Yes, you can feed all of the sound to it at once, but I doubt it will learn much. You generally want to reduce the number of inputs so that they contain as little data as possible but still hold the key for discriminating it, so techniques such as Principal Components Analysis are popular nowadays for this. Another option is for you to only pass in as inputs important features of the data, for instance statistical data, FFT results, and maybe duration data.
h20, member of WFG 0 A.D.
Advertisement
Ok, I'm looking at HMM's and they definitely seem easier to understand than NN's.

So what I'm thinking is that I can take like 10 sets of FFT data (I'll add more variables later like sound levels, etc.) and make states out of them. Then I'll just grab 10 sets of FFT data at a time from the audio clip, run it through the HMM and see if I end in the final state. Is that correct so far?

I haven't really found any references about generating an HMM from data, however. If I show my HMM a shot with a certain 512 values, and then show it another shot with 512 similar but different values, how does it decide to move onto the next state?
Theres a book called "AI Techniques for Game Programming" that goes over Neural Networks from the beginning, and makes them surprisingly easy to learn.

I agree that while a NN is a difficult algorithm to understand, once you have it written it will be the easiest way to get a very accurate "gunshot recognition" algorithm. And the above-mentioned book can get you up and running with a basic neural network in a matter of hours (if you're comfortable with C++ as a whole, anyway).

Check out my new game Smash and Dash at:

http://www.smashanddashgame.com/

Quote:Original post by JBourrie
Theres a book called "AI Techniques for Game Programming" that goes over Neural Networks from the beginning, and makes them surprisingly easy to learn.

I agree that while a NN is a difficult algorithm to understand, once you have it written it will be the easiest way to get a very accurate "gunshot recognition" algorithm. And the above-mentioned book can get you up and running with a basic neural network in a matter of hours (if you're comfortable with C++ as a whole, anyway).

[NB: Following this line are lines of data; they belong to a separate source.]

-- ==== Sys2Proof/Machine/RouteOps.lean ====
section
/-!
DEFINITION. Route lookup and the merging of a sheet's sides into delivery entries (R116, R151 to R154).
-/

namespace Sys2Proof.Machine

/-- The entries of the active bank (R150, R152). -/
def State.activeEntries (s : State) : Vector RouteEntry 64 :=
  match s.activeBank with
  | .b0 => s.bank0
  | .b1 => s.bank1

/-- Whether a route class matches an entry (R151). -/
def RouteEntry.matchesClass (e : RouteEntry) (c : BitVec 6) : Bool := decide ((c ^^^ e.classValue) &&& e.classMask = 0)

/-- Whether an entry routes a side. -/
def RouteEntry.hasSide (e : RouteEntry) : Side → Bool
  | .front => e.front
  | .back => e.back

/-- Whether an entry routes a kind. -/
def RouteEntry.hasKind (e : RouteEntry) : Kind → Bool
  | .ordinary => e.ordinary
  | .separator => e.separator
  | .suspect => e.suspect

/-- Whether an entry fits a key (R152). -/
def RouteEntry.fits (e : RouteEntry) (c : BitVec 6) (side : Side) (kind : Kind) : Bool :=
  e.valid && e.matchesClass c && e.hasSide side && e.hasKind kind

/-- The answer for a key: the winning entry's enabled destinations in list order, empty for no route (R152, R153). -/
def lookup (s : State) (c : BitVec 6) (side : Side) (kind : Kind) : List (Fin 16) :=
  match s.activeEntries.toList.find? (fun e => e.fits c side kind) with
  | none => []
  | some e => e.dests.filter (fun d => (s.dest d).enabled)

/-- The answer for one side of a sheet: `some []` for a side with no filed strip, which is not looked up, and `none`
for a side with strips and no route (R116, R154). -/
def routeSide (s : State) (r : Sheet) (side : Side) (kind : Kind) : Option (List (Fin 16)) :=
  let strips := match side with
    | .front => r.front
    | .back => r.back
  if strips = [] then some []
  else
    match lookup s (s.batchOf r.batch).routeClass side kind with
    | [] => none
    | ds => some ds

/-- The delivery entry of destination `d`, for the sides whose lookup named it (R116). -/
def entryFor (r : Sheet) (kind : Kind) (f b : List (Fin 16)) (d : Fin 16) : Option (Fin 16 × DeliveryEntry) :=
  let onFront := decide (d ∈ f)
  let onBack := decide (d ∈ b)
  if onFront || onBack then
    some (d, { sheet := r.tag, front := onFront, back := onBack, kind := kind,
               strips := (if onFront then r.front.length else 0) + (if onBack then r.back.length else 0) })
  else none

/-- A sheet's delivery entries in ascending destination order, or none when a side with strips has no route (R116). -/
def deliveryEntries (s : State) (r : Sheet) (kind : Kind) : Option (List (Fin 16 × DeliveryEntry)) :=
  match routeSide s r .front kind, routeSide s r .back kind with
  | some f, some b => some (allDests.filterMap (entryFor r kind f b))
  | _, _ => none

/-- The capacity of a destination's queue (R167). -/
def queueCapacity : Nat := 48

/-- The destinations among a sheet's entries whose queues are full (R117). -/
def fullDests (s : State) (es : List (Fin 16 × DeliveryEntry)) : List (Fin 16) :=
  (es.map Prod.fst).filter (fun d => decide (queueCapacity ≤ (s.dest d).queue.length))

/-- Append an entry at the tail of a destination's queue; a rise to the warning level sets WARN (R118, R168). -/
def appendEntry (s : State) (e : Fin 16 × DeliveryEntry) : State :=
  let q := s.dest e.1
  let s1 := s.modDest e.1 (fun x => { x with queue := x.queue ++ [e.2] })
  if 0 < q.warn ∧ q.queue.length + 1 = q.warn then raise (.dest e.1 .warn) s1 else s1

end Sys2Proof.Machine
end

Ok, I guess I'm just still trying to figure out how to take like 30ms of sound data and give it to a NN. Do I just make a giant vector of all the data and pass it in, and then read 30ms (or whatever) at a time and feed it into the network?
Hi again, you could take all that data if you wanted to and try that. But that would be a gigantic neural network. What you want to do is take features from that 30ms window of data and then feed it to the neural net. The neural net should then output (for example) a 0 or a 1. Let me try and tell you how you would do that. This is gonna be sloppy cause I am in a rush to do other things.

Just pretend that this data vector is your sound data:

x = [0.1, 0.5, 0.2, 0.5]

now 30ms might be a lot more data points but we are pretending.

We are extracting features from x:

Suppose our first feature is the estimated mean of x: then f1 = (0.1+0.5+0.2+0.5)/4 = some number

Suppose a second feature is the magnitude at frequency k, of the FFT of x: then
the fft might yield something like (just pretending):
fft of x = [0.4+0.2i,0.4+0.1i,0.3+0.5i,0.1+0.9i] then you would take the magnitude of the frequency from this fft.
magnitude at frequency f of fft of x = f2 (after calculations)

You can get more features, but the ones that characterize the gunshot would be best. Suppose we wanted to try just these 2 features. Then our feature vector would be:

fv = [f1, f2]

So that is how we extract features from a window of data. Now suppose we had a lot of example windows of data. Some representing gunshots and some representing non-gunshots. We should extract features from each window.

Window1 --> [f11, f12] is a gunshot
Window2 --> [f21, f22] is not a gunshot
Window3 --> [f31, f32] is not a gunshot
...
WindowN --> [fN1, fN2] is a gunshot

This is our training set for a NN. We want the NN to learn the mapping from feature vectors to is it a gunshot or not.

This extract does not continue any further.